Task statement.
Provide only the number of lines in the records below that include "troupeCheck".

Segment Start: Records supplied

-- ==== Sys2Proof/Machine/Troupe.lean ====
section
/-! DEFINITION. Troupes: forking (R335 to R340, R372), rewards (R341), the close (R342, R343), TBAR, TADV and TCANCEL (R344),
the commands of TCMD (R334), time-out (R342) and release (R347). -/

namespace Sys2Proof.Machine

/-! ### The control page -/

/-- The troupe of an allotted page. -/
def troupe? (s : State) (t : Nat) : Option Troupe := lookupKey t s.troupes
/-- A troupe set. -/
def setTroupe (s : State) (t : Nat) (x : Troupe) : State := { s with troupes := insertKey t x s.troupes }
/-- The physical address of a troupe control page (R331). -/
def troupePage (t : Nat) : Nat := ctlBase + 0x20000000 + 4096 * t
/-- The lowest free page of the 4,096 (R330). -/
def freePage (s : State) : Option Nat := (List.range 4096).find? (fun t => (troupe? s t).isNone)

/-! ### The close (R343) -/

/-- What the close writes: status, μ, σ², σ, the advantages of the included siblings in their order. -/
structure Closing where
  tstat : Nat
  mu : Nat
  var : Nat
  sig : Nat
  advs : List Nat
  deriving DecidableEq, Repr

/-- The statistics of the included rewards in increasing index, at least one (R343). -/
def closeStats (eps : Nat) (rs : List Nat) : Closing :=
  let m := rs.length
  let sum := treeOf add32 0 rs
  let mu := divInt32 sum m
  let dv := rs.map (fun r => sub32 r mu)
  let sq := dv.map (fun d => op32 Val.mul d d)
  let v := treeOf add32 0 sq
  let var := divInt32 v m
  let sg := round32 (decodeFp .f32 var).sqrt
  if !([sum, mu, v, var, sg] ++ dv ++ sq).all fin32 then { tstat := 4, mu := mu, var := var, sig := sg, advs := [] }
  else if (decodeFp .f32 sg).isZero then { tstat := 3, mu := mu, var := var, sig := sg, advs := [] }
  else
    let den := add32 sg eps
    { tstat := 1, mu := mu, var := var, sig := sg, advs := dv.map (fun d => op32 Val.div d den) }

/-- Advantages written to the included siblings, in order; +0 to every other. -/
def putAdvs : List Sib → List Nat → List Sib
  | [], _ => []
  | b :: rest, advs =>
    if b.sstat = 1 then { b with adv := BitVec.ofNat 32 (advs.headD 0) } :: putAdvs rest (advs.drop 1)
    else { b with adv := 0 } :: putAdvs rest advs

/-- Close (R343). -/
def closeTroupe (x : Troupe) (cancelled : Bool) : Troupe :=
  let sibs := x.sibs.map (fun b => if b.sstat = 0 then { b with sstat := 4 } else b)
  let rs := (sibs.filter (fun b => b.sstat == 1)).map (fun b => b.reward.toNat)
  let none_ (st : Nat) : Closing := { tstat := st, mu := 0, var := 0, sig := 0, advs := [] }
  let r := if cancelled then none_ 5
    else if rs.length < x.quorum then none_ 2
    else closeStats x.eps.toNat rs
  { x with
    tstat := r.tstat, m := rs.length, mu := BitVec.ofNat 32 r.mu, var := BitVec.ofNat 32 r.var
    sig := BitVec.ofNat 32 r.sig, counting := false, sibs := putAdvs sibs r.advs }

/-- The close of R342, if every sibling has an accepted post or is cancelled. -/
def closeIfFull (x : Troupe) : Troupe :=
  if x.sibs.all (fun b => b.posted || b.sstat == 2) then closeTroupe x false else x

/-! ### Forking -/

/-- Does a template keep R335 for `n` siblings? -/
def templateOk (w0 w1 : Word) (n : Nat) : Bool :=
  let eps := field w0 0 32
  (eps == 0x80000000 || (!bit w0 31 && field w0 23 8 != 255)) && decide (1 ≤ field w0 32 7) &&
    decide (field w0 32 7 ≤ n) && field w0 39 25 == 0 && field w1 32 32 == 0

/-- The depth that siblings of a context would have as segments (R372). -/
def forkDepth (s : State) (c : Ctx) : Nat := match specParent c with
  | some p => field (dstate s c.h.region p) 8 4 + 1
  | none => 0

/-- Can R330, and R372 in a segment, be met for `n` siblings? -/
def forkRoom (s : State) (c : Ctx) (n : Nat) : Bool :=
  let r := c.h.region
  (freePage s).isSome && budgetRoom s r 4 n && decide (n ≤ (freeSlots s r).length) &&
    (!c.spec || (decide (forkDepth s c ≤ 8) && budgetRoom s r 5 n &&
      decide (n ≤ ((List.range 256).filter (descFree s r)).length)))

/-- Sibling `i` of troupe `t` at its start (R339, R346). -/
def siblingCtx (s : State) (c : Ctx) (slot t i : Nat) (d : GReg) (target : Word) (gang : Nat) : Ctx :=
  let regs := spawnRegs c d 0 (BitVec.ofNat 64 t) (BitVec.ofNat 64 i)
  { Ctx.zero with
    h := { Header.zero with
      run := 1, pc := target, vcp := target, pcap := c.h.pcap, rootcap := c.h.rootcap, atp := c.h.atp
      vlcap := c.h.vlcap, srseed := c.h.srseed, srbase := c.h.srbase, region := c.h.region
      imgbase := imgBase s c.h.region slot }
    r := regs.r
    lk := c.lk
    tsib := BitVec.ofNat 6 i
    loader := roustImage s 0
    storer := roustImage s 0
    member := some (t, i)
    gang := gang
    home := dieOf s.core
    spsize := c.spsize
    firstAcq := some .pkg }

/-- Sibling `i` made and put at the tail of the placement queue (R338); in a segment, with a descriptor of its own
(R372). -/
def forkOne (c : Ctx) (d : GReg) (target : Word) (t : Nat) (s : State) (i slot : Nat) : State :=
  let r := c.h.region
  let x := siblingCtx s c slot t i d target s.gangNext
  let (s, x) := match specParent c with
    | none => (s, x)
    | some p =>
      let id := (freeDescId s r).getD 0
      let a := descAt s r id
      let lk := field (dstate s r p) 48 16
      let die := field (dstate s r p) 46 2
      let hdr := pkgWord s (specArea s r)
      let s := budgetTake s r 5 1
      let s := pkgPut s (a + 8) (BitVec.ofNat 64 (field hdr 32 32))
      let s := pkgPut s (specArea s r) (setField hdr 32 32 (field hdr 32 32 + 1))
      let s := putChain (putSnapshot s a target x) r id (chainOf s r p)
      let s := pkgPut s a (dstateWord lk die slot (some p) (forkDepth s c) true 2)
      (s, { x with seg := true, spec := true, depth := forkDepth s c, segId := id, lk := BitVec.ofNat 16 lk })
  queueGang (imagesBorn (s.setCtx slot x) slot) (contextGang [slot] r (dieOf s.core) false) false

/-- The descriptor of sibling `i`'s segment noted in its troupe (R372). -/
def noteDesc (s : State) (t i slot : Nat) : State :=
  let x := s.ctxAt slot
  match troupe? s t with
  | some y => if x.spec then setTroupe s t { y with sibs := modifyAt y.sibs i (fun b => { b with desc := some x.segId }) } else s
  | none => s

/-- TFORK's step: the page and its siblings (R338). -/
def forkStep (s : State) (c : Ctx) (d : GReg) (target w0 w1 : Word) (n : Nat) : State × Nat :=
  let r := c.h.region
  let t := (freePage s).getD 0
  let slots := (freeSlots s r).take n
  let s := budgetTake s r 4 n
  let x : Troupe := {
    owner := s.slot, region := r, home := clusterOf s.core, eps := BitVec.ofNat 32 (field w0 0 32),
    quorum := field w0 32 7, timeout := BitVec.ofNat 32 (field w1 0 32), counted := 0, counting := false, held := false,
    relreq := false, ownerEnded := false, tstat := 0, m := 0, mu := 0, var := 0, sig := 0, theld := 0,
    sibs := slots.map (fun k =>
      { slot := k, desc := none, posted := false, reward := 0, sstat := 0, adv := 0, ended := false }) }
  let s := setTroupe s t x
  (slots.zipIdx.foldl (fun s p => noteDesc (forkOne c d target t s p.2 p.1) t p.2 p.1) s, t)

/-- TFORK (R338). -/
def execTfork (x : TforkArgs) (s : State) : Out :=
  scalarStep x.m (do
    let n ← consumeG x.a
    let c ← getCur
    let cap := readC c x.b
    let va := capCursor cap
    let pa ← orTrap (← capAccess cap 0 16 .load .read) x.b
    if inCtl pa then trapD cCtlAccess va (BitVec.ofNat 64 x.b)
    if pa % 16 ≠ 0 then trapD cAlign va (BitVec.ofNat 64 x.b)
    let bs ← loadMem pa 16 .core 0
    let w0 := wordOfBytes (bs.take 8)
    let w1 := wordOfBytes (bs.drop 8)
    let s ← get
    if n.toNat < 2 ∨ 64 < n.toNat then finish x.m x.d 5
    else if !templateOk w0 w1 n.toNat then finish x.m x.d 6
    else if !forkRoom s c n.toNat then finish x.m x.d 7
    else
      waitVector
      drainParty .vector
      releaseOwn .pkg
      let s ← get
      let c := s.cur
      let (s, t) := forkStep s c x.d (branchTarget c.h.pc x.off) w0 w1 n.toNat
      set s
      modifyCur (fun c => spawnRegs c x.d 0 (BitVec.ofNat 64 t) n)
      advance x.m) s

/-! ### Rewards -/

/-- The post of a reward by sibling `i` (R341): the status and the troupe. -/
def postReward (x : Troupe) (i : Nat) (w : Word32) : Nat × Troupe :=
  match x.sibs[i]? with
  | none => (3, x)
  | some b =>
    if x.tstat ≠ 0 then (1, x)
    else if b.posted then (2, x)
    else
      let first := !(x.sibs.any (·.posted))
      let st := if fin32 w.toNat then 1 else 3
      let x := { x with
        sibs := x.sibs.set i { b with posted := true, reward := w, sstat := st }
        counting := x.counting || first
        counted := if first then 0 else x.counted }
      (0, closeIfFull x)

/-- TREWARD (R341). -/
def execTreward (x : MdaArgs) (s : State) : Out :=
  scalarStep x.m (do
    let v ← consumeG x.a
    parkIfSpec
    let c ← getCur
    match c.member with
    | none => finish x.m x.d 3
    | some (t, i) =>
      releaseOwn .pkg
      let s ← get
      match troupe? s t with
      | none => finish x.m x.d 1
      | some y =>
        let (st, y) := postReward y i (v.setWidth 32)
        set (setTroupe s t y)
        finish x.m x.d st) s

/-! ### Waiting and reading -/

/-- The status word of TBAR and TADV (R337). -/
def statusWord (code sstat tstat m : Nat) : Word := BitVec.ofNat 64 (code ||| sstat <<< 8 ||| tstat <<< 16 ||| m <<< 24)

/-- The status of sibling `i` of a troupe; 0 where there is none. -/
def sibStat (x : Troupe) (i : Nat) : Nat := match x.sibs[i]? with
  | some b => b.sstat
  | none => 0

/-- The status word of a code for sibling `i` of a troupe. -/
def troupeWord (x : Troupe) (i code : Nat) : Word := statusWord code (sibStat x i) x.tstat x.m

/-- The two results of TBAR and TADV without a delivery. -/
def noDelivery (md : Mods) (d : GReg) (w : Word) : M Unit := do
  modifyCur (fun c => writeG (writeG c d 0) (d + 1) w)
  advance md

/-- What Deliver(i) writes (R344): the advantage and the status word. -/
def delivery (x : Troupe) (i : Nat) : Word × Word :=
  (match x.sibs[i]? with
    | some b => b.adv.setWidth 64
    | none => 0, troupeWord x i 0)

/-- Deliver (R344); the thread's lanes are asked for again (R181). -/
def deliver (md : Mods) (d : GReg) (r : Word × Word) : M Unit := do
  modifyCur (fun c => { writeG (writeG c d r.1) (d + 1) r.2 with awaitClose := none, delivered := none })
  modify (fun s => acquire s s.core .pkg)
  advance md
  modify (fun s => laneRegrant s s.slot)

/-- A wait for the close of troupe `t`, parked: the lanes return (R176). -/
def waitClose (t i : Nat) : M Unit := do
  modify (fun s => restLanes (s.modCur (fun c => { c with awaitClose := some (t, i) })) s.slot)
  waits

/-- TBAR (R344). -/
def execTbar (x : MdArgs) (s : State) : Out :=
  scalarStep x.m (do
    let s ← get
    match s.cur.member with
    | none => noDelivery x.m x.d (statusWord 3 0 0 0)
    | some (t, i) =>
      match troupe? s t with
      | none => noDelivery x.m x.d (statusWord 3 0 0 0)
      | some y =>
        if y.tstat = 0 then waitClose t i
        else deliver x.m x.d (delivery y i)) s

/-- The handle check of R344: the troupe, or the failing code with its status word (R337). `whole` admits 64. -/
def troupeCheck (s : State) (h i : Word) (whole : Bool) : Except (Nat × Word) Troupe :=
  match (if field h 12 52 = 0 then troupe? s h.toNat else none) with
  | none => .error (8, statusWord 8 0 0 0)
  | some x =>
    let mine := match s.cur.member with
      | some (t, _) => t == h.toNat
      | none => false
    if !(mine || (x.owner == s.slot && !x.ownerEnded)) then .error (4, troupeWord x i.toNat 4)
    else if i.toNat < x.sibs.length || (whole && i.toNat == 64) then .ok x
    else .error (9, troupeWord x i.toNat 9)

/-- TADV with and without .nw (R344). -/
def tadvBody (x : MdabArgs) (nw : Bool) : M Unit := do
  let h ← consumeG x.a
  let i ← consumeG x.b
  let s ← get
  match s.cur.delivered with
  | some r => deliver x.m x.d r
  | none =>
    match troupeCheck s h i false with
    | .error e => noDelivery x.m x.d e.2
    | .ok y =>
      if y.tstat = 0 then
        (if nw then noDelivery x.m x.d (troupeWord y i.toNat 11) else waitClose h.toNat i.toNat)
      else deliver x.m x.d (delivery y i.toNat)

/-- TADV (R344). -/
def execTadv (x : MdabArgs) (s : State) : Out := scalarStep x.m (tadvBody x false) s
/-- TADV.nw (R344). -/
def execTadvNw (x : MdabArgs) (s : State) : Out := scalarStep x.m (tadvBody x true) s

/-! ### Cancelling -/

/-- The targets of a cancel. -/
def cancelTargets (x : Troupe) (i : Nat) : List Nat := if i = 64 then List.range x.sibs.length else [i]

/-- The records of a cancel's targets (R344), with the close that it brings about. -/
def cancelRecords (x : Troupe) (i : Nat) : Troupe :=
  let ts := cancelTargets x i
  let x := { x with sibs := x.sibs.zipIdx.map (fun p => if ts.contains p.2 then { p.1 with sstat := 2 } else p.1) }
  if i = 64 then closeTroupe x true else closeIfFull x

/-- A cancelled sibling is stopped at its next boundary and then ends; one that stands still ends at once (R344). One that a
prune has stopped ends by itself (R364). -/
def endTarget (s : State) (slot : Nat) : State :=
  let c := s.ctxAt slot
  if c.pruned then s
  else if c.h.run = 0 || c.core.isNone || slot = s.slot || c.halt == some .away then endSingle (stopRun s slot) slot
  else s.modCtx slot (fun c => { c with ending := true, halt := some .stop, parked := none, hit := false })

/-- Every target that has not ended is stopped (R344). -/
def endTargets (s : State) (x : Troupe) (i : Nat) : State :=
  (cancelTargets x i).foldl (fun s j => match x.sibs[j]? with
    | some b => if b.ended then s else endTarget s b.slot
    | none => s) s

/-- The slots of a cancel's targets that have not ended. -/
def targetsLeft (s : State) (t i : Nat) : List Nat :=
  match troupe? s t with
  | none => []
  | some x => (cancelTargets x i).filterMap (fun j => (x.sibs[j]?).bind (fun b => if b.ended then none else some b.slot))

Segment End: Records supplied

Expected answer.
2